第 809 章 失敬

    第 809 章 失敬 (第1/3页)

    从商丘往南走了五六天,就进了淮南东路地界。

    十月的淮北霜气已经很重了,清早官道两边的白茅草上结着一层薄霜,太阳爬过树梢才慢慢化掉,沾得车轮和马蹄都湿漉漉的。

    路边的杨树、槐树早落光了叶子,枝桠光秃秃地伸向天,只有坡地上的乌桕树还红得热闹。

    安晏的《雷公药对》,已经记得差不多了,这些时日更多的是看药草。

    孩子记性好,一路走下来,淮北一带常见的药草已经认了七八成。

    第三天傍晚到了宿州,住的驿馆在城西北角,是个独院,堂屋烧着旺旺的银霜炭,一点烟都没有。
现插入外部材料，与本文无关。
-- ==== Sys2Proof/Machine/Params.lean ====
section
/-! DEFINITION. The parameter values of this hardware (R5), the body of MIX among them (R91). -/

namespace Sys2Proof.Machine

/-- The body that R91 gives for `P_MIX_FN`. The source does not contain it (R91: from general knowledge; G1 of
93_implementation_defined.md): PRESUMED, log entry 3. -/
def mixBody (k1 k2 : Byte) (b : Byte) : Byte :=
  let x := if b.getLsbD 7 then b ^^^ k1 else b
  let i := x ^^^ (x >>> 1)
  let i := if x.getLsbD 0 then i ^^^ k2 else i
  let x := if i.getLsbD 0 then x ^^^ k2 else x
  x ^^^ (i >>> 1)

/-- The value column of R5. -/
def ctx : Config where
  halfBit := 500
  gap := 30000
  tickMicros := 1
  repeats := 3
  markers := [0x5E, 0x9E, 0xDE]
  header := 0x75
  b2BattOk := 0xCE
  b2BattLow := 0x0E
  signNeg := 0x4
  signPos := 0xC
  comfort := 0xF1
  mixK1 := 0x95
  mixK2 := 0x5F
  mixFn := mixBody 0x95 0x5F
  markerInTransform := false
  channelMap := [(1, 1), (2, 2), (3, 3), (4, 5), (5, 6)]
  rawLen := 8
  frameCap := 10
  remWidth := 16

end Sys2Proof.Machine
end

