-- ==== Sys2Proof/Machine/FrameBuilder.lean ====
section
/-! DEFINITION. FRAME BUILDER: FRAME_BUILD (spec/41_frame_builder.md). -/

namespace Sys2Proof.Machine

/-- The working data of a build: FRM and the two running checksums (R100, R102). -/
structure Build where
  frm : Vector Byte 10
  cs1 : Byte
  cs2 : Byte
  deriving DecidableEq, Repr

/-- What a build leaves: the Framed Buffer, the final checksums, and FLEN (R103). -/
structure Framed where
  build : Build
  flen : BitVec 6
  deriving DecidableEq, Repr

/-- T of R101 in increasing order: the indices 1 to count, index 3 only when the marker is transformed. -/
def transformIndices (c : Config) (count : Nat) : List (Fin 10) :=
  ([1, 2, 3, 4, 5, 6, 7, 8, 9] : List (Fin 10)).filter fun i =>
    decide (i.val ≤ count) && (decide (i.val ≠ 3) || c.markerInTransform)

/-- One pass of the loop of R100: obscure the byte, then accumulate it (R102). -/
def transformByte (c : Config) (b : Build) (i : Fin 10) : Build :=
  let o := obscure b.frm[i]
  { frm := b.frm.set i o, cs1 := b.cs1 ^^^ o, cs2 := mix c (b.cs2 ^^^ o) }

/-- The loop of R100 over T, both checksums starting at 0 (R102). -/
def transformLoop (c : Config) (count : Nat) (frm : Vector Byte 10) : Build :=
  (transformIndices c count).foldl (transformByte c) ⟨frm, 0#8, 0#8⟩

/-- FRAME_BUILD on a frame buffer whose count field holds `count` (R100): a count outside the capacity is refused before
any write (R105). With the values of R5 every index is below 10; a larger P_FRAME_CAP would run past this buffer's 10 cells,
which is the fault. -/
def buildCounted (c : Config) (count : Nat) (frm : Vector Byte 10) : Host.Outcome Framed Fault Refusal :=
  if count > c.rawLen - 1 ∨ count + 3 > c.frameCap then .refused .frameCapacity
  else if h : count + 2 < 10 then
    let b := transformLoop c count frm
    .next {
      build := {
        b with
        frm := (b.frm.set (count + 1) b.cs1 (by omega)).set (count + 2) (mix c (b.cs1 ^^^ b.cs2)) h }
      flen := BitVec.ofNat 6 (count + 3) }
  else .fault .indexRange

/-- FRAME_BUILD on a frame buffer (R100): `count` is read once, before byte 2 is transformed (R101). -/
def buildFrame (c : Config) (frm : Vector Byte 10) : Host.Outcome Framed Fault Refusal :=
  buildCounted c (countField frm[2]) frm

/-- FRAME_BUILD on the state: FRM, FLEN, CS1 and CS2 become visible together (R100, R58). -/
def frameBuild (c : Config) (s : State) : Result :=
  andThen (buildFrame c s.frm) fun f =>
    .next (s.setFrame f.build.frm f.flen f.build.cs1 f.build.cs2)

/-- FRAME_BUILD as a step of its own (R100). -/
def execFrameBuild (s : State) : Result := whenLive s (frameBuild ctx s)

end Sys2Proof.Machine
end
    驿卒见他们出手阔绰,伺候得格外上心,晚饭备得很丰盛。

    沱湖糟鱼是用酒糟慢火煨了的,连鱼刺都炖得酥烂。

    烤羊肋抹了酱料烤得滋滋冒油,外焦里嫩,配着细馓子、刚蒸的羊肉包子,还有一锅炖得奶白的羊杂汤。

    路鸣拿起包子咬了一大口,鲜汁顺着嘴角往下流,含混不清地说:“都说淮北羊肉好,果真比咱们山坳里的嫩多了!”姜怀玉笑着递过帕子,说他吃相太急,当心烫着。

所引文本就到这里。